Além disso, Keisse lembra ainda a questão da autoestima e episódios de bullying que a filha passou por conta da condição.

Especificidade do tratamento

A mãe relembra que a agenesia do 7º par craniano foi diagnosticada quando Maria Clara ainda era um bebê de 1 mês de idade.

Com isso, iniciou uma jornada repleta de dificuldades para encontrar o profissional adequado para o tratamento da criança.

"Por ser uma condição muito rara, os médicos não sabiam exatamente o que ela poderia causar ou o que poderia acontecer. A gente começou a pesquisar em vários médicos para entender um pouco mais, e nenhum médico tinha um diagnóstico 100% para a gente", relembra.

Keisse conta que a família foi em busca de tratamentos como fisioterapia e fonoaudiologia, mas que não eram específicos para o caso de paralisia facial infantil, até o momento em que a criança ganhou alta das terapias.

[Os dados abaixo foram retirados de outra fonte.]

/-- An event that ends the decode leaves the counters in their bounds. -/
theorem CounterBounds.of_endsFrom {v w : State} {e : RxEvent} {o : ResultReg}
    (h : CounterBounds v) (he : EndsFrom v e w o) : CounterBounds w := by
  cases he with
  | timeout | fatal => split <;> exact { h with }
  | _ => exact { h with }

/-- The end of a decode leaves the counters in their bounds and the decoder idle (R141). -/
theorem ParserUpToSettle.of_decodeEnd {o : ResultReg} {w u : State} (h : CounterBounds w)
    (hend : DecodeEnd o w u) : ParserUpToSettle u := by
  refine .of_idle ?_ (decodeEnd_dec hend)
  cases hend with
  | recv | goesOn => exact { h with }
  | fatal | nack | ack =>
    exact { h with
      attempt_bound := nofun
      no_attempt_yet := nofun }

/-- A byte that does not complete the marker uses up one of the scan's budget (R144). -/
theorem ParserUpToSettle.of_scan {v : State} (b : Byte) (h : ParserInv v) (hd : v.dec = .sync) :
    ParserUpToSettle { v with syncCnt := v.syncCnt + 1, prev := b, prevValid := true } := by
  obtain ⟨hlt, hdisc, -⟩ := h.scan_goes_on hd
  have hsucc := toNat_succ_of_lt hlt
  have hle : v.syncCnt + 1 ≤ v.syncMax := by
    rw [BitVec.le_def, hsucc]; exact BitVec.lt_def.1 hlt
  have hne : v.syncCnt + 1 ≠ 0 := by
    intro h0; rw [h0] at hsucc; simp at hsucc
  exact { h.upToSettle with
    scan_budget := fun _ => hle
    scan_fresh := fun _ => ⟨hdisc, by simpa using hne⟩
    marker_seen := fun _ hs => absurd hd hs }

/-- The byte that completes the marker is at least the second of its scan (R144). -/
theorem ParserUpToSettle.of_marker {v : State} {b : Byte} (h : ParserInv v) (hd : v.dec = .sync)
    (hm : markerMatch v b = true) :
    ParserUpToSettle { v with
      syncCnt := v.syncCnt + 1, prev := b, prevValid := true, syncDisc := v.syncCnt + 1 - 2,
      dec := .lenHi } := by
  obtain ⟨hlt, -, hvalid⟩ := h.scan_goes_on hd
  have hsucc := toNat_succ_of_lt hlt
  have hle : v.syncCnt + 1 ≤ v.syncMax := by
    rw [BitVec.le_def, hsucc]; exact BitVec.lt_def.1 hlt
  simp only [markerMatch, Bool.and_eq_true, beq_iff_eq, hvalid, bne_iff_ne] at hm
  obtain ⟨⟨hne, -⟩, hb⟩ := hm
  have hpos : v.syncCnt.toNat ≠ 0 := fun h0 => hne (BitVec.eq_of_toNat_eq h0)
  have htwo : 2 ≤ (v.syncCnt + 1).toNat := by omega
  exact { h.upToSettle with
    scan_budget := fun _ => hle
    scan_fresh := nofun
    marker_seen := fun _ _ => ⟨htwo, rfl, rfl, hb⟩
    no_payload_yet := fun _ => h.no_payload_yet (.inl hd)
    payload_open := nofun
    payload_done := fun hp => by simp at hp
    attempt_counted := fun hs _ => (h.attempt_counted hs).1 }

/-- What an answer leaves alone when the decode is past its scan and goes on (R148 to R156). -/
structure SamePastScan (v u : State) : Prop where
  syncMax : u.syncMax = v.syncMax
  syncCnt : u.syncCnt = v.syncCnt
  syncDisc : u.syncDisc = v.syncDisc
  prevValid : u.prevValid = v.prevValid
  prev : u.prev = v.prev
  frameLen : u.frameLen = v.frameLen
  sess : u.sess = v.sess
  attempts : u.attempts = v.attempts
  ackMax : u.ackMax = v.ackMax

"Os médicos falavam que não tinha o que fazer, que a gente vai precisar conviver com essa paralisia. A gente vem nessa batalha assim desde que ela nasceu, buscando algum tratamento mais efetivo, mas não encontrava", afirma.

Em 2023, então, um amigo da família encaminhou à Keisse uma notícia sobre uma cirurgia feita nos Estados Unidos em uma criança com paralisia facial. Enquanto lia o material, a mãe identificou um médico brasileiro entre os profissionais envolvidos, o Dr. Chang.

Ela relembra que imediatamente enviou mensagens para as redes sociais do cirurgião, que atende no Rio de Janeiro, e ele a orientou marcar uma consulta presencial.

"Ele analisou os exames dela e ele disse que sim, que dava pra fazer tratamento com ela, que seria uma sequência de cirurgias", conta.

O encontro resultou em alívio para a família.

"Foi maravilhoso, porque a gente estava procurando uma solução desde que ela nasceu: algum médico específico, algum tipo de tratamento... Quando eu conheci o Dr. Chang, ele abriu as portas para a gente e nos recebeu. Eu fiquei muito feliz de ter encontrado ele e toda a equipe dele", comemora.

Ajudar outras famílias

Keisse conta que a dificuldade de acesso para a incentivou a falar abertamente sobre a condição de Maria Clara nas redes sociais. O objetivo, segundo ela, é ajudar outras famílias que passam por situações semelhantes e o resultado tem sido positivo.

"Eu questionei diversas vezes, sabe? Mas hoje eu vejo que a gente é só um instrumento pra ajudar outras famílias. Hoje eu sei qual é o nosso propósito, que é ajudar outras famílias, divulgar, facilitar o caminho pra outras pessoas. Divulgar que existe sim tratamento, divulgar que existe sim, uma forma de melhorar", afirmou.

Desde então, outras duas famílias com crianças com paralisia cerebral foram encaminhadas ao centro de atendimento onde Dr. Chang atua.

Dr. Chang é responsável pelo Centro de Paralisia Facial do Hospital Federal dos Servidores do Estado (HFSE), uma unidade do Ministério da Saúde na cidade do Rio de Janeiro.

Ele explica que a condição é uma urgência médica e requer tratamento imediato, para reduzir as chances de sequelas para os pacientes. Porém, de acordo com ele, a paralisia facial ainda é pouco compreendida, inclusive por profissionais da saúde.

Ele explica que os cirurgiões do HFSE aprimoram e desenvolvem técnicas para o tratamento da paralisia facial e os resultados são publicados em revistas internacionais especializadas, com o objetivo de disseminação do conhecimento na comunidade médico-científica.

"O que a gente está tentando fazer é uma continuação, uma educação continuada para os médicos saberem lidar com isso", afirma.